How dare you state “Currently, only two drugs have been shown to be effective in patients with the disease.” ?? Incredibly incorrect. There are far more Covid treatments in advanced trial stages : nitric oxide (inhaled), a combi of 3 antivirals (interferon beta1, lopinavir, ribavarin, the last 2 already approved as combi for HIV since 2000), another combi of 3 antivirals (famciclivir, dipyridamole, mehtylprednisolone), acalabrutinib (already approved in US for blood cancers), colchicine (old safe cheap in multiple US trials), sofosbuvir + daclatasavir (in Iran), itolizumab (safety proven in lupus and asthma trials), favipavir (in Japan), budesonide (inhaled cortico-steroid) in phase 3 trial in different combinations with LAMA glycopyrollate and/or LABA formoterol. And that’s just the tip of the iceberg. Do your homework, Matthew !!
1 years worth of vitamin D for 2 adults is less than USD 40 on iherb, vitacost of lucky vitamins.

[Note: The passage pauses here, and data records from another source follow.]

-- ==== Sys2Proof/Machine/Jump.lean ====
section
/-! DEFINITION. The jump operations (`41_jump.md`): PC becomes the operand when the condition on the flags holds, and nothing
else changes (rule R140). -/

namespace Sys2Proof.Machine

/-- `JMP adr`: always (rule R141). -/
def execJmp (adr : Addr) (s : State) : Res State := jumpIf true adr s

/-- `JO adr` (rule R142). -/
def execJo (adr : Addr) (s : State) : Res State := jumpIf (condO s.sr) adr s

/-- `JNO adr` (rule R143). -/
def execJno (adr : Addr) (s : State) : Res State := jumpIf (condNO s.sr) adr s

/-- `JS adr` (rule R144). -/
def execJs (adr : Addr) (s : State) : Res State := jumpIf (condS s.sr) adr s

/-- `JNS adr` (rule R145). -/
def execJns (adr : Addr) (s : State) : Res State := jumpIf (condNS s.sr) adr s

/-- `JE adr` (rule R146). -/
def execJe (adr : Addr) (s : State) : Res State := jumpIf (condE s.sr) adr s

/-- `JNE adr` (rule R147). -/
def execJne (adr : Addr) (s : State) : Res State := jumpIf (condNE s.sr) adr s

/-- `JB adr` (rule R148). -/
def execJb (adr : Addr) (s : State) : Res State := jumpIf (condB s.sr) adr s

/-- `JNB adr` (rule R149). -/
def execJnb (adr : Addr) (s : State) : Res State := jumpIf (condNB s.sr) adr s

/-- `JBE adr` (rule R150). -/
def execJbe (adr : Addr) (s : State) : Res State := jumpIf (condBE s.sr) adr s

/-- `JA adr` (rule R151). -/
def execJa (adr : Addr) (s : State) : Res State := jumpIf (condA s.sr) adr s

/-- `JL adr` (rule R152). -/
def execJl (adr : Addr) (s : State) : Res State := jumpIf (condL s.sr) adr s

/-- `JGE adr` (rule R153). -/
def execJge (adr : Addr) (s : State) : Res State := jumpIf (condGE s.sr) adr s

/-- `JLE adr` (rule R154). -/
def execJle (adr : Addr) (s : State) : Res State := jumpIf (condLE s.sr) adr s

/-- `JG adr` (rule R155). -/
def execJg (adr : Addr) (s : State) : Res State := jumpIf (condG s.sr) adr s

end Sys2Proof.Machine
end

http://www.orthomolecular.org/resources/omns/v16n34.shtml
Vitamin D and covid is over and basic preventation for so much more. measure the vitamin D levels of people in old age homes and see below and you know why they died. A proefssor of medicene in Australia sent 60 pages on Vitamin D as preventative to hundreds of politicians in march and it was ignored,. Now we know he was right Vit D levels up and we are Ok.
Please read this and let it sink in.
Mainstream medicine is obsessed with drugs and vaccines and forgotten vitamin and nutrient level and frankly basic nutrition. No wonder the USA spends 17.7 of GDP on health and has got such a poor result, Australia and the UK spend 9% and live 3-5 years longer. The USA and much of the western world has our regulators and the industry far too intertwined and corrupted.
http://www.orthomolecular.org/resources/omns/v16n34.shtml
Thank you for this article. While a safe, tested vaccine or treatment drug available, we need to endure the virus. So, it is imeperative that we get ‘Rapid, Point of care Testing’ available.
Do you have any insight into this so called “15 sec rapid test with both finger prick or saliva” by an Austin based diabetes test company ? It appeared in NY news channel https://newyork.cbslocal.com/2020/05/05/coronavirus-covid-19-decision-diagnostics-testing/
According to them, it works by taking a finger-prick drop of blood and through sophisticated micro-processing, and arrives at a result within 30 to 45 seconds. The device costs $15 and the test strip kit costs $30. This could change the world.
I am baffled that at this point in time, having to wait many hours to take the test & then 2-8 days for the test result to come back due to volume!